There is a new virDomainDeviceSeclabelPtr struct and corresponding
APIs for parsing/formatting.
---
src/conf/domain_conf.c | 115 ++++++++++++++++++++++++++++++++++++++++++++++--
src/conf/domain_conf.h | 12 +++++-
2 files changed, 122 insertions(+), 5 deletions(-)
Complex enough that I agree with your decision to separate the revert
from the new implementation, even if it means a potential for a failed
'git bisect'.
+static int
+virSecurityDeviceLabelDefParseXML(virSecurityDeviceLabelDefPtr *def,
+ virSecurityLabelDefPtr vmDef,
+ xmlXPathContextPtr ctxt)
+{
+ char *p;
+
+ *def = NULL;
+
+ if (virXPathNode("./seclabel", ctxt) == NULL)
+ return 0;
Missing a check here that we aren't trying to override when the
top-level seclabel forbids it; something to replace this hunk removed in
3/7:
- /* Can't use overrides if top-level doesn't allow relabeling. */
- if (default_seclabel && default_seclabel->norelabel) {
- virDomainReportError(VIR_ERR_XML_ERROR, "%s",
- _("label overrides require relabeling to be "

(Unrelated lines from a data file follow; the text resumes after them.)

/-- LFOUT. -/
def execLfout (d a b : BitVec 6) (c : BitVec 1) (z : BitVec 2) (s : State) : Out :=
  s.runWord (.lfout d a b c z) (fun w s =>
    let t := s.team
    let who := s.whoOf s.cur
    let size := if z = 1 then 8 else if z = 2 then 2 else 4
    let rate := t.sys.lfrate.toNat % 128
    let run (l : Nat) : Nat × Nat := runOf (w.r.readI a.toNat l).mask rate
    let finish (s : State) : Eff :=
      .seam (s.withRegs (fun r => w.lanes.foldl (fun r l =>
        let i := w.r.readI a.toNat l
        let (f, n) := run l
        r.writeI a.toNat l { i with mask := if n = 0 then i.mask else i.mask &&& ~~~(viewBits f (f + n - 1)) }) r))
        (useSet w.f.seamWrites)
    match t.wait with
    | .access _ => s.issueStores w [] none false who true finish
    | _ =>
      let reqs := w.lanes.flatMap (fun l =>
        let (f, n) := run l
        (List.range n).map (fun k =>
          { lane := l, va := w.r.aLane b.toNat l + BitVec.ofNat 64 ((f + k) * size), size := size,
            x := (w.vec d.toNat (if z = 1 then 2 else 1) l).setWidth 128 }))
      match s.checkLanes (dieOf s.cur) t.place.ctx who.race .store true reqs with
      | .error f => .trap s (w.laneTrap s f)
      | .ok l =>
        (s.fillCaches (coreOf s.cur) t.place.ctx (some s.cur) (reqs.map (·.va))).issueStores w (gather l) none false who true finish)

/-! ### LFQRY (R151) -/

/-- LFQRY. -/
def execLfqry (d a : BitVec 6) (q : BitVec 3) (s : State) : Out :=
  s.runWord (.lfqry d a q) (fun w s =>
    let rate := s.team.sys.lfrate.toNat % 128
    let val (i : IReg) : W32 :=
      if q = 0 then i.status
      else if q = 1 then i.mask.extractLsb' 0 32
      else if q = 2 then i.mask.extractLsb' 32 32
      else if q = 3 then BitVec.ofNat 32 (popBits 64 i.mask.toNat)
      else if q = 4 then BitVec.ofNat 32 ((firstView i.mask).getD 64)
      else if q = 5 then i.px
      else if q = 6 then i.py
      else BitVec.ofNat 32 (runOf i.mask rate).2
    .next (s.withRegs (fun r => w.lanes.foldl (fun r l => r.writeV d.toNat l (val (w.r.readI a.toNat l))) r)))

/-! ### QMERGE (R152) -/

/-- The gradients of w at t = 0, per pixel, as f32. (DEDUCED, log entry 36) -/
def LfSetup.gradient (u : LfSetup) : W32 × W32 :=
  let ws := u.w.map (fun w => (finite32 w).getD 0)
  let part (k : Nat) : Rat := sumRat ((ws.zip u.edges).map (fun p => p.1 * ((coef p.2 k : Int) : Rat))) * 256 / (u.sa : Rat)
  ((XVal.num (part 0) false).f32, (XVal.num (part 1) false).f32)

/-- Whether two f32 values differ by at most a tolerance. -/
def within (tol x y : W32) : Bool :=
  let t := f32.read false tol.toNat
  if t.isNaN || t.lt (.fin false 0 0) then false
  else match finite32 x, finite32 y with
    | some a, some b => (XVal.num (if a < b then b - a else a - b) false).le (.ofF t)
    | _, _ => false

/-- The lanes outside c that a quad's view fills: none where it fills nothing. -/
def quadFill (wt wu : Nat → Option W32) (wtol : W32) (c u : Nat → Bool) : List Nat :=
  let outside := (List.range 4).filter (fun k => !c k)
  if outside = [] ∨ outside.length = 4 then []
  else if outside.all (fun k => u k && (match wt k, wu k with
      | some x, some y => within wtol x y
      | _, _ => false)) then outside
  else []

/-- The bits that a quad moves: lane of the quad, and view. Both triangles' w is taken at the PX of i[D]. (DESIGN CHOICE, log entry 75) -/
def quadMoves (t u : LfSetup) (wtol : W32) (d a : Nat → IReg) : List (Nat × Nat) :=
  let same := (List.range 4).all (fun k => (d k).py == (d 0).py && (a k).py == (d 0).py &&
    decide ((d k).px.toInt = (d 0).px.toInt + k) && decide ((a k).px.toInt = (a 0).px.toInt + k))
  if !same then []
  else (List.range 64).flatMap (fun v =>
    (quadFill (fun k => t.wTri (d k).px (d k).py v) (fun k => u.wTri (d k).px (d k).py v) wtol
      (fun k => (d k).mask.getLsbD v) (fun k => (a k).mask.getLsbD v)).map (fun k => (k, v)))

/-- QMERGE (R152). s[B] is checked as LFSET checks s[A] (ALIGN, STASHRANGE), also where the current setup is null. (DESIGN CHOICE, log entry
75) -/
def execQmerge (d a b : BitVec 6) (s : State) : Out :=
  s.runWord (.qmerge d a b) (fun w s => s.spanWord w (fun s =>
    let x := w.r.readS b.toNat
    let (idx, reqs) := recordReqs x
    let off := x.extractLsb' 0 16
    if off.toNat % 16 ≠ 0 then .trap s (w.trap s cALIGN 0 (off.setWidth 64))
    else s.stashNow w reqs (fun s recs =>
      let dests := useSet w.f.seamWrites
      match s.team.lf with
      | none => .seam s dests
      | some t =>
        let (u, clamp) := buildSetup (t.desc.getD 0 0, t.desc.getD 1 0) recs idx false
        let s := s.lfFlags false clamp
        match u with
        | none => .seam s dests
        | some u =>
          let gtol := s.team.sys.lfqtol.extractLsb' 32 32
          let wtol := s.team.sys.lfqtol.extractLsb' 0 32
          if !(within gtol t.gradient.1 u.gradient.1 && within gtol t.gradient.2 u.gradient.2) then .seam s dests
          else
            let moves := (List.range (w.width / 4)).flatMap (fun q =>
              if (List.range 4).all (fun k => w.mask.getLsbD (4 * q + k)) then
                (quadMoves t u wtol (fun k => w.r.readI d.toNat (4 * q + k)) (fun k => w.r.readI a.toNat (4 * q + k))).map
                  (fun m => (4 * q + m.1, m.2))
              else [])
            .seam (s.withRegs (fun r => moves.foldl (fun r m =>
              let i := r.readI d.toNat m.1
              let r := r.writeI d.toNat m.1 { i with mask := i.mask ||| BitVec.ofNat 64 (2 ^ m.2) }
              let j := r.readI a.toNat m.1
              r.writeI a.toNat m.1 { j with mask := j.mask &&& ~~~(BitVec.ofNat 64 (2 ^ m.2)) }) r)) dests)))

/-! ### MSHDEC (R153 to R155) -/

/-- How decoding ends: more bytes are needed, a field fails at a bit offset, or vertices, triangles and bits read. -/
inductive MeshRes where
  | more
  | bad (offset : Nat)
  | done (verts : List (List Nat)) (tris : List (List Nat)) (bits : Nat)
  deriving DecidableEq, Repr, Inhabited

/-- The header fields. -/
def meshNV (l : List Byte) : Nat := bitsAt l 0 8 + 1
def meshNT (l : List Byte) : Nat := bitsAt l 8 9
def meshQB (l : List Byte) : Nat := bitsAt l 20 5
def meshDB (l : List Byte) : Nat := bitsAt l 25 5

/-- The first failing header field. -/
def meshHeaderBad (l : List Byte) : Option Nat :=
  if 512 < meshNT l then some 8
  else if bitsAt l 17 3 ≠ 0 then some 17
  else if meshQB l = 0 ∨ 24 < meshQB l then some 20
  else if meshDB l = 0 ∨ 25 < meshDB l then some 25
  else if bitsAt l 30 2 ≠ 0 then some 30
  else if bitsAt l 160 96 ≠ 0 then some 160
  else none

/-- The vertices after the first, from a bit offset on: their quantised coordinates. -/
def meshVerts (l : List Byte) (qb db : Nat) : Nat → Nat → List Nat → List (List Nat)
  | 0, _, _ => []
  | n + 1, o, q =>
    let q' := (List.range 3).map (fun k =>
      (((q.getD k 0 : Nat) : Int) + signedOf db (bitsAt l (o + db * k) db) |>.emod (2 ^ qb : Nat)).toNat)
    q' :: meshVerts l qb db n (o + 3 * db) q'

/-- The first of some indices that is out of range. -/
def badIndex (nv o : Nat) : List Nat → Option Nat
  | [] => none
  | i :: r => if nv ≤ i then some o else badIndex nv (o + 8) r

def max2 (a b : Nat) : Nat := if a < b then b else a

/-- The triangles after the first, from a bit offset on. -/
def meshTris (l : List Byte) (nv : Nat) : Nat → Nat → List Nat → Nat → List (List Nat) → MeshRes
  | 0, o, _, _, acc => .done [] acc.reverse o
  | m + 1, o, t, n, acc =>
    let a := t.getD 0 0
    let b := t.getD 1 0
    let c := t.getD 2 0
    if 8 * l.length < o + 2 then .more
    else
      let code := bitsAt l o 2
      if code < 2 then
        if nv ≤ n then .bad o
        else
          let t' := if code = 0 then [c, b, n] else [a, c, n]
          meshTris l nv m (o + 2) t' (n + 1) (t' :: acc)
      else if code = 2 then
        if 8 * l.length < o + 10 then .more
        else
          let r := bitsAt l (o + 2) 8
          if nv ≤ r then .bad (o + 2)
          else meshTris l nv m (o + 10) [c, b, r] (max2 n (r + 1)) ([c, b, r] :: acc)
      else
        if 8 * l.length < o + 26 then .more
        else
          let t' := (List.range 3).map (fun k => bitsAt l (o + 2 + 8 * k) 8)
          match badIndex nv (o + 2) t' with
          | some e => .bad e
          | none => meshTris l nv m (o + 26) t' (max2 n (t'.foldl max2 0 + 1)) (t' :: acc)

/-- Decode a stream of which some bytes have been read. -/
def meshDecode (l : List Byte) : MeshRes :=
  if l.length < 32 then .more
  else match meshHeaderBad l with
    | some o => .bad o
    | none =>
      let nv := meshNV l
      let qb := meshQB l
      let db := meshDB l
      let o := 256 + 3 * qb + 3 * db * (nv - 1)
      if 8 * l.length < o then .more
      else
        let q0 := (List.range 3).map (fun k => bitsAt l (256 + qb * k) qb)
        let verts := q0 :: meshVerts l qb db (nv - 1) (256 + 3 * qb) q0
        if meshNT l = 0 then .done verts [] o
        else if 8 * l.length < o + 24 then .more
        else
          let t := (List.range 3).map (fun k => bitsAt l (o + 8 * k) 8)
          match badIndex nv o t with
          | some e => .bad e
          | none => match meshTris l nv (meshNT l - 1) (o + 24) t (t.foldl max2 0 + 1) [t] with
            | .done _ tris bits => .done verts tris bits
            | x => x

/-- A coordinate: ORG + q·SCALE, rounded once. -/
def meshCoord (l : List Byte) (k q : Nat) : Nat :=
  (f32.fma 0 false (f32.ofInt 0 false (q : Int)).1 (bitsAt l 32 32) (bitsAt l (64 + 32 * k) 32)).1

/-- The bytes of the vertices, and those of the triangles. -/
def meshVertBytes (l : List Byte) (verts : List (List Nat)) : List Byte :=
  verts.flatMap (fun v => (List.range 3).flatMap (fun k => leBytes 4 (meshCoord l k (v.getD k 0))) ++ leBytes 4 0)
def meshTriBytes (tris : List (List Nat)) : List Byte :=
  tris.flatMap (fun t => (List.range 3).map (fun k => BitVec.ofNat 8 (t.getD k 0)) ++ [0])

/-- Write the decoded meshlet to the stash and the summary to s[D]: every line is made ready, and every check is made, before any byte is
written (R155); nothing is written while a line must wait. -/
def State.meshWrite (s s0 : State) (w : Wd) (d : BitVec 6) (off : Nat) (l : List Byte) (verts tris : List (List Nat)) (bits : Nat) :
    Eff :=
  let wg := s.team.wgKey
  let who := s.whoOf s.cur
  let cuts := stashCuts off (meshVertBytes l verts) ++ stashCuts (off + 4096) (meshTriBytes tris)
  let lines := (cuts.filterMap (fun x => (s.wgs.get wg).mappedAt x.1)).eraseDups.map (fun x =>
    (x.1, x.2, ((s.wgs.get wg).ranges.get x.1).pas.get x.2))
  let held := lines.filter (fun x => ((s.wgs.get wg).ranges.get x.1).state.get x.2.1 ≠ 0)
  if !s.stashReady wg held (cuts.map (·.1)) then .hold s0 noReason
  else match s.stashTakeAll who s.cur wg cuts with
    | .wait s1 => .hold (s1.setTeam s0.team) noReason
    | .fault f s => .trap s (w.trap s f.cause f.detail f.addr)
    | .ok parts s => match s.stashTrap w wg parts who true with
      | (s1, some r) => .trap s1 r
      | (s1, none) =>
        let x := verts.length + tris.length * 65536 + (bits + 7) / 8 * 2 ^ 32
        .next ((parts.foldl (fun s p => s.stashPerform wg p who) s1).withRegs (fun r => r.writeS d.toNat (BitVec.ofNat 64 x)))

- "enabled at the domain level"));
- goto cleanup;
except that it would now be looking at 'vmDef->norelabel' instead of
'default_seclabel && default_seclabel->norelabel'.
+
+ if (VIR_ALLOC(*def) < 0) {
+ virReportOOMError();
+ return -1;
+ }
+
+ p = virXPathStringLimit("string(./seclabel/@relabel)",
+ VIR_SECURITY_LABEL_BUFLEN-1, ctxt);
+ if (p != NULL) {
+ if (STREQ(p, "yes")) {
+ (*def)->norelabel = false;
+ } else if (STREQ(p, "no")) {
+ (*def)->norelabel = true;
+ } else {
+ virDomainReportError(VIR_ERR_XML_ERROR,
+ _("invalid security relabel value %s"), p);
+ VIR_FREE(p);
+ VIR_FREE(*def);
+ return -1;
+ }
+ VIR_FREE(p);
+ } else {
+ if (vmDef->type == VIR_DOMAIN_SECLABEL_STATIC)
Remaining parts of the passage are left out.